North Sea Week100 years: dramas and moments of bliss

Lasse Johannsen

 · 26.05.2022

North Sea Week: 100 years: dramas and moments of blissPhoto: Franz Schensky/Archiv Museum Helgoland
In the 1920s, the regatta fleet off Heligoland still consisted of gaff-rigged cruising yachts without sea fences - unthinkable today
The first North Sea Week was sailed in 1922. To this day, it is the only German offshore regatta series. To mark its anniversary, we take a look back at its eventful history

Part 1: From the foundation to the war

Whitsunday in 1922, the spectacle at Langlütjensand could be the scene of a Wagner opera: The sky is overcast. A strong north-westerly wind drives thick rain clouds before it and ensures that the sun breaks through at some point. A regatta fleet of 30 heavily reefed yachts is bathed in glistening light. Under storm jibs, they are beating hard into the wind through the turbulent Weser estuary towards the North Sea. On the dancing ships, their crews are still struggling with the after-effects of the previous evening's festivities in Bremerhaven's Strandhalle. But now it's wet on the outside. Because the outgoing tide is against the wind, the yachts are regularly washed over by the rising sea. And while only half of the regatta fleet makes it across the heavily shortened course without damage to the rigging, rudder or sails, the next day's competition is calm and the tide pushes some participants past the finish line.

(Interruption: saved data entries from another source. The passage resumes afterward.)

-- ==== Sys2Proof/Machine/CreditOps.lean ====
section
/-! DEFINITION. Energy claims and credits as shared operations (R317 to R321): what running work claims, what a window has left, when a claim first fits. -/

namespace Sys2Proof.Machine

/-- A die's s(f) in 1/32,768. -/
def State.scale (s : State) (d : Nat) : Nat := s.rd R.PWR_DIE.SCALE d

/-- TILE_WORK_MW of a tile's die. -/
def State.tileWorkMw (s : State) (t : Nat) : Nat := s.rd R.TALON_DIE_BALLAST_MW.TILE_WORK_MW (t / 96)

/-- Σ TILE_WORK_MW · s_d over tiles, in mW. -/
def State.fullMw (s : State) (tiles : List Nat) : Nat := (tiles.map (fun t => s.tileWorkMw t * s.scale (t / 96) / 32768)).sum

/-- α of an entry in 1/32,768 (R318). -/
def State.alpha (s : State) (plan entry : Nat) : Nat :=
  match Tab.get s.pwr.ratios (65536 * plan + entry) [] with
  | [] => 32768
  | l => max 8192 (l.foldl max 0)

def State.planTiles (s : State) (p : Nat) : List Nat := match Tab.get? s.talon.plans p with | some x => x.tiles | none => []

/-- The claim of a pass in mW. -/
def State.passMw (s : State) (plan entry : Nat) : Nat := s.alpha plan entry * s.fullMw (s.planTiles plan) / 32768

/-- Credits of a window that a claim in mW takes. -/
def creditsOf (mw : Nat) : Nat := cdiv mw 10

/-- The Roost engine's claim in mW. -/
def State.xferMw (s : State) : Nat := s.rd R.PWR_VR_CFG.XFER_W * 1000

def State.xferRunning (s : State) : Bool := s.roost.xfers.any (fun x => x.running)

/-- Every claim held, in credits of a window. -/
def State.claims (s : State) (passes : List Pass) (xfer : Bool) : Nat :=
  (passes.map (fun p => creditsOf (s.passMw p.plan p.entry))).sum + (if xfer then creditsOf s.xferMw else 0)

def State.ballastCr (s : State) : Nat := creditsOf (s.pwr.ballast.foldl (· + ·) 0)

/-- The free credits of window `k` from now, if nothing else is admitted: passes end after their entry's mean duration, the bucket refills at CAP_W. -/
def State.freeAt (s : State) (k : Nat) : Int :=
  let mean := fun (p : Pass) => match Tab.get s.pwr.durs (65536 * p.plan + p.entry) [] with | [] => 2 ^ 40 | l => (l.foldl (· + ·) 0) / l.length
  let left := s.talon.passes.filter (fun p => decide ((s.now - p.at_) / 1000 + 100 * k < mean p))
  let level : Int := min (s.pwr.capW * s.pwr.bucketMs * 1000 : Nat) (s.pwr.level + (s.pwr.capW * 100 * k : Nat))
  min level (s.pwr.terms : Nat) - s.pwr.baseEst - (s.ballastCr : Nat) - (s.claims left s.xferRunning : Nat)

def firstFit (f : Nat → Bool) : Nat → Nat → Nat
  | 0, k => k
  | n + 1, k => if f k then k else firstFit f n (k + 1)

/-- w of R321: the projected time in µs at which a claim first fits. -/
def State.projW (s : State) (claim : Nat) : Nat := 100 * firstFit (fun k => decide ((claim : Int) ≤ s.freeAt k)) 10486 0

/-- The RETRY_AFTER code of ENERGY_DEFERRED (R99). -/
def State.deferCode (s : State) (claim : Nat) : Nat := clampN 7 20 (clog2 (s.projW claim))

/-- An ENERGY_DEFERRED completion sets DEFERRED. -/
def State.deferred (s : State) : State := s.flag R.PWR_EVENT.DEFERRED R.PWR_DEFER_CNT.COUNT

/-- A claim is taken from this window's free credits and booked. -/
def State.book (s : State) (claim : Nat) : State :=
  (s.updPwr (fun p => { p with freeCr := p.freeCr - (claim : Nat) })).bump R.PWR_GRANT.BOOKED claim

def State.fits (s : State) (claim : Nat) : Bool := decide ((claim : Int) ≤ s.pwr.freeCr)

/-- Energy charged in this window, in µJ: a transfer's, or a pass's. -/
def State.charge (s : State) (uj : Nat) : State := s.updPwr (fun p => { p with charged := p.charged + uj })
def State.chargeWork (s : State) (uj : Nat) : State := s.updPwr (fun p => { p with charged := p.charged + uj, workUj := p.workUj + uj })

end Sys2Proof.Machine
end

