def approach (a goal step : Nat) : Nat := if a < goal then min goal (a + step) else max goal (a - step)

/-- A die takes its share of the ballast wanted, and the duty that gives it. -/
def State.setBallast (s : State) (want : Nat) (extreme : Bool) : State :=
  let m := (List.range 4).map (if extreme then s.ballastTop else s.ballastMax)
  let all := m.sum
  let share := m.map (fun x => if extreme then x else if all = 0 then 0 else min x (cdiv (want * x) all))
  let s := s.updPwr (fun p => { p with ballast := share })
  (List.range 4).foldl (fun s d =>
    let b := lget share d 0
    let per := s.idleCount d * s.tileBallast d
    let duty := if extreme then 64 else if per = 0 then 0 else min 64 (cdiv (64 * b) per)
    (s.wr R.TALON_DIE_BALLAST.DUTY duty d).wr R.TALON_DIE_BALLAST.ACTIVE (b2n (b != 0)) d) s

/-- RESERVE_UJ in units of 10 pJ. -/
def State.reserveMax (s : State) : Nat := s.rd R.PWR_FUSE.RESERVE_UJ * 100000

/-- The reserve takes a cycle's difference, and stands at its bound at most. -/
def State.addReserve (s : State) (d : Int) : State :=
  let v := s.pwr.reserve + d
  let m : Int := (s.reserveMax : Nat)
  let out := decide (m < v) || decide (v < -m)
  let s := if out && !s.pwr.limited then s.flag R.PWR_EVENT.RESERVE_LIMIT R.PWR_RESLIM_CNT.COUNT else s
  s.updPwr (fun p => { p with reserve := max (-m) (min m v), limited := out })

/-- Clocks of the dies move towards what the credits allow, along P_ref; one step at most on each die. -/
def State.moveClock (s : State) (d : Nat) : State :=
  let f := s.clockOf d
  let t := s.targetOf d
  let load := s.workMw + s.pwr.other
  if s.pwr.limited && decide (s.pwr.reserve < 0) then
    (if s.pwr.stepAt + 500 ≤ s.now ∧ s.clockMin < f then (s.setClock d (max s.clockMin (f - 25))) else s)
  else if f < t then
    (if s.dieMw d f = 0 then (if lget s.pwr.ballast d 0 = 0 then s.setClock d t else s)
     else if load + (s.dieMw d (min t (f + 25)) - s.dieMw d f) ≤ s.pwr.pRef then s.setClock d (min t (f + 25)) else s)
  else if t < f then
    (if s.dieMw d f = 0 then s else if s.pwr.pRef < load then s.setClock d (max t (f - 25)) else s)
  else s

/-- One cycle of the governor. -/
def State.governor (s : State) : State :=
  if !s.coreOn then s
  else
    let p := approach s.pwr.pRef s.rampGoal (10 * min 25 (s.rd R.PWR_GOV_CFG.RAMP_W_PER_US))
    let s := s.updPwr (fun w => { w with pRef := p })
    let load := s.workMw + s.pwr.other
    let want : Int := (p : Int) + s.pwr.reserve / (100 * max 1 (s.rd R.PWR_GOV_CFG.TAU_US) : Nat) - (load : Nat)
    let s := s.setBallast want.toNat (s.pwr.limited && decide (0 < s.pwr.reserve))
    let s := s.addReserve ((p : Int) - (load + s.pwr.ballast.sum : Nat))
    let slow := s.pwr.limited && decide (s.pwr.reserve < 0) && decide (s.pwr.stepAt + 500 ≤ s.now)
    let s := (List.range 4).foldl State.moveClock s
    let s := if slow then s.updPwr (fun w => { w with stepAt := s.now }) else s
    (s.talon.passes.foldl State.tryStart s).wakeGroups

The North Sea Week is born. And the very first edition offered a foretaste of what still regularly takes place at Germany's only high seas regatta series. Since then, it has been the stage for dramas and moments of bliss. It is a mirror of the history of ocean sailing. Above all, however, the North Sea Week is an integral part of the annual programme for many sailors, who enjoy a lively time together between sporting competitions and lavish parties. This has been the case, with interruptions due to war and pandemic, for a hundred years now.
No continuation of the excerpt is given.